▶ MATERIAL FOR THE TASK
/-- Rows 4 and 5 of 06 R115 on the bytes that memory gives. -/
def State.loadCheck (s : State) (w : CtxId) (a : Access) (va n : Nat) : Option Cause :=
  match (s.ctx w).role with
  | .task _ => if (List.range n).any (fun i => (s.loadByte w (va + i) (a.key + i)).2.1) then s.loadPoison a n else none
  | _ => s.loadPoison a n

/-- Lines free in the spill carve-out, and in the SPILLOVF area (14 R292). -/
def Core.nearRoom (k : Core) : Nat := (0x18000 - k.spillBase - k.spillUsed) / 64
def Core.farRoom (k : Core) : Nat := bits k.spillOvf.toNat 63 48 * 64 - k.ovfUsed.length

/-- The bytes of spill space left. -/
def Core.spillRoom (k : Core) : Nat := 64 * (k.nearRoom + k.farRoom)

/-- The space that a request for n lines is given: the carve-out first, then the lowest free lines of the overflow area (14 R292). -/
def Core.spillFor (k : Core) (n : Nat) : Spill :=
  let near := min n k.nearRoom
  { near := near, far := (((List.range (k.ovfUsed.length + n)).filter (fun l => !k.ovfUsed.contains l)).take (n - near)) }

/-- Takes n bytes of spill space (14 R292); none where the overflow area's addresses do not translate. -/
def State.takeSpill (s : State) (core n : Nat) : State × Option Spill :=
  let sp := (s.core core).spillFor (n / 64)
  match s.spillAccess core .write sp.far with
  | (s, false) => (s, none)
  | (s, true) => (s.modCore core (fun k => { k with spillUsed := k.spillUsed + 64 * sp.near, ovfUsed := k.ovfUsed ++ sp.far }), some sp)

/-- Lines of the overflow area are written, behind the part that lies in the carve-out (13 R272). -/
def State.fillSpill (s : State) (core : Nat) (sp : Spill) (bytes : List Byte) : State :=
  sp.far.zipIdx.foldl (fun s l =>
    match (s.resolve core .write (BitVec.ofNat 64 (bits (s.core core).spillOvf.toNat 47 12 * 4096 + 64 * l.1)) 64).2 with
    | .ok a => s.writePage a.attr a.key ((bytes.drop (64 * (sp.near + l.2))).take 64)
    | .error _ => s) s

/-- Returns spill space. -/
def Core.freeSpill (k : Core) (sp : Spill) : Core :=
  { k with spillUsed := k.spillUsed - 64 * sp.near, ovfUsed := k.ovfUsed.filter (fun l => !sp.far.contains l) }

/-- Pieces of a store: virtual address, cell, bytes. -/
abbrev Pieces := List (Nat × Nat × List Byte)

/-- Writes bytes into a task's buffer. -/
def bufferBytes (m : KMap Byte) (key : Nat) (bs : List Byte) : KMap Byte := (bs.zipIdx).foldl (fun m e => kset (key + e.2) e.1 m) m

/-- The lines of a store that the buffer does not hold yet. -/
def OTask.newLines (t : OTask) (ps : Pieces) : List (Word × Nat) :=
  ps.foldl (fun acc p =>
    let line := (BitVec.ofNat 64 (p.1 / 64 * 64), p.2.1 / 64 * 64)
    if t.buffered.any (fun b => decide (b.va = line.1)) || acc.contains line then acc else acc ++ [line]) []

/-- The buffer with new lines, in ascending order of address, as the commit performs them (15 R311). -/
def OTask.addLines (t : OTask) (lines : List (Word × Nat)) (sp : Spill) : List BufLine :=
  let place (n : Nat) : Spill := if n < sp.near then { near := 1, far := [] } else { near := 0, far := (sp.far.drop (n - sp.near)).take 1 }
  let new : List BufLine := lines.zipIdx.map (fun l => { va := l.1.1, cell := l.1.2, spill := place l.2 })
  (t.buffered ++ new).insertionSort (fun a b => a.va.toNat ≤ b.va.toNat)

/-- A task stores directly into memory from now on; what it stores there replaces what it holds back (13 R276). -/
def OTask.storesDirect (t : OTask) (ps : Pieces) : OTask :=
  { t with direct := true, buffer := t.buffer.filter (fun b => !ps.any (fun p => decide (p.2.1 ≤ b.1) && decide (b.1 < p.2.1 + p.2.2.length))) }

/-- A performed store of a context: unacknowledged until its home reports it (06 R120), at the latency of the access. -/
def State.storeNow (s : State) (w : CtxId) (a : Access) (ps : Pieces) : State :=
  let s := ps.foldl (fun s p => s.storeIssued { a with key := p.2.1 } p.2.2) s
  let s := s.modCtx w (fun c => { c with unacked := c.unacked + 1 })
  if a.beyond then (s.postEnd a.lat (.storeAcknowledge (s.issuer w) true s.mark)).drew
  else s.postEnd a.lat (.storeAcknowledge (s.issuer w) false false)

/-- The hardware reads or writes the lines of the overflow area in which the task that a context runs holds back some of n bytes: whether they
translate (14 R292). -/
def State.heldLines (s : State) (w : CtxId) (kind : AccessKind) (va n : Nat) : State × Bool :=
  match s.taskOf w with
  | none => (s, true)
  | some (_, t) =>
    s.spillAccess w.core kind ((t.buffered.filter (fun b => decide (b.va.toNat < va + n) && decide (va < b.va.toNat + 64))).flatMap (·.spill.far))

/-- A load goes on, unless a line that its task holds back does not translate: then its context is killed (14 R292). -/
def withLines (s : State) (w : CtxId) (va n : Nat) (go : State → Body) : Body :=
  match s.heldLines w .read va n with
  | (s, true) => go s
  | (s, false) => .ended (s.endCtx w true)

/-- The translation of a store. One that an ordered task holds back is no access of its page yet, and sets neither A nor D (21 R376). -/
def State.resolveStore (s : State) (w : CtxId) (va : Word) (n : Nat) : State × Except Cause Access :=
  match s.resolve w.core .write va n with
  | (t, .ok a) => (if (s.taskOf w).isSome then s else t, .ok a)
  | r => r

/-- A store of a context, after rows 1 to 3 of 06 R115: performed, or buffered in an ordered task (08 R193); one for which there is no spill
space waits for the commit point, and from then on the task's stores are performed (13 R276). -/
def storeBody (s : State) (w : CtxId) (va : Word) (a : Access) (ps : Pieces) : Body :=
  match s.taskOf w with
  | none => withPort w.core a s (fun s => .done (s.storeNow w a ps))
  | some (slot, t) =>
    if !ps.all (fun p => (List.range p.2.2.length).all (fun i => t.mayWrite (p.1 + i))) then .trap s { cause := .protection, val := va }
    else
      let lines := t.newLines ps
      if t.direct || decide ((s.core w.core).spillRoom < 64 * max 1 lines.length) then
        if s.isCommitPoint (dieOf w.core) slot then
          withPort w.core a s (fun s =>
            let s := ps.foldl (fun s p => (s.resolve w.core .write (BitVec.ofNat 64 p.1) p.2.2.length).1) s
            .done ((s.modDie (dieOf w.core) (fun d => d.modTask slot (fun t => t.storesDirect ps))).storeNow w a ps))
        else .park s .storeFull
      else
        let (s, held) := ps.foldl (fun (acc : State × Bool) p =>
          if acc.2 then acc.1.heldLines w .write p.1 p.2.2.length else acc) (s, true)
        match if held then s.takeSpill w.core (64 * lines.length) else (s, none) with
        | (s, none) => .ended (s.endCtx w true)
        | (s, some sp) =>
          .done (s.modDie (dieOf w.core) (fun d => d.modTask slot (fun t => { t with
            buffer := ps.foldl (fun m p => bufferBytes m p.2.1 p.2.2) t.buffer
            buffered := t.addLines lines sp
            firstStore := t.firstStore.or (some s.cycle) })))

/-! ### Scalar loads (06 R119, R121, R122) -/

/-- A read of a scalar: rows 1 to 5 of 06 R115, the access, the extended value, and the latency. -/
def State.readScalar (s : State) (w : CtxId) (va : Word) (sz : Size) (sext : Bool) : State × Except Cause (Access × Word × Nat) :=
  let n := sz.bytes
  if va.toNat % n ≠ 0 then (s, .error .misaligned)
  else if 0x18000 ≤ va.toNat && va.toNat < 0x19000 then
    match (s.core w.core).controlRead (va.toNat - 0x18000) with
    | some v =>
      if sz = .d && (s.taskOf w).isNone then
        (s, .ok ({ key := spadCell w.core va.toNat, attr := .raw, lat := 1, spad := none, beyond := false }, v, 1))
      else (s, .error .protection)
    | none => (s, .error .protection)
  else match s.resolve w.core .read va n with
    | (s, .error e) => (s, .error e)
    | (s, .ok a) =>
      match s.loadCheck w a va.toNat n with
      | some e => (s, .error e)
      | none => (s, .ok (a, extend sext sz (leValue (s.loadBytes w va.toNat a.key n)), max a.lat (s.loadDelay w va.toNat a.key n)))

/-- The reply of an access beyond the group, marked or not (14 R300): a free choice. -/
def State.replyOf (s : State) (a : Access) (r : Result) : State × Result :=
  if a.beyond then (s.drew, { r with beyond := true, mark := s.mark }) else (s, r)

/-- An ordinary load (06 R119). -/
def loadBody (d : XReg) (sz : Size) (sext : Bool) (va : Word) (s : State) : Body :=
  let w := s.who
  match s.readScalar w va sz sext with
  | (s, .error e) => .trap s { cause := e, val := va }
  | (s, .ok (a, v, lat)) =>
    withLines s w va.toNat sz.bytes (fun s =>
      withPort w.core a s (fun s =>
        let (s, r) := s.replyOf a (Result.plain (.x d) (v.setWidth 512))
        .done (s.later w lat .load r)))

▶ WHAT YOU NEED TO DO
Copy every line in the data above that has the string "done" in it.

▶ REPLY
  | none => withPort w.core a s (fun s => .done (s.storeNow w a ps))
            .done ((s.modDie (dieOf w.core) (fun d => d.modTask slot (fun t => t.storesDirect ps))).storeNow w a ps))
          .done (s.modDie (dieOf w.core) (fun d => d.modTask slot (fun t => { t with
        .done (s.later w lat .load r)))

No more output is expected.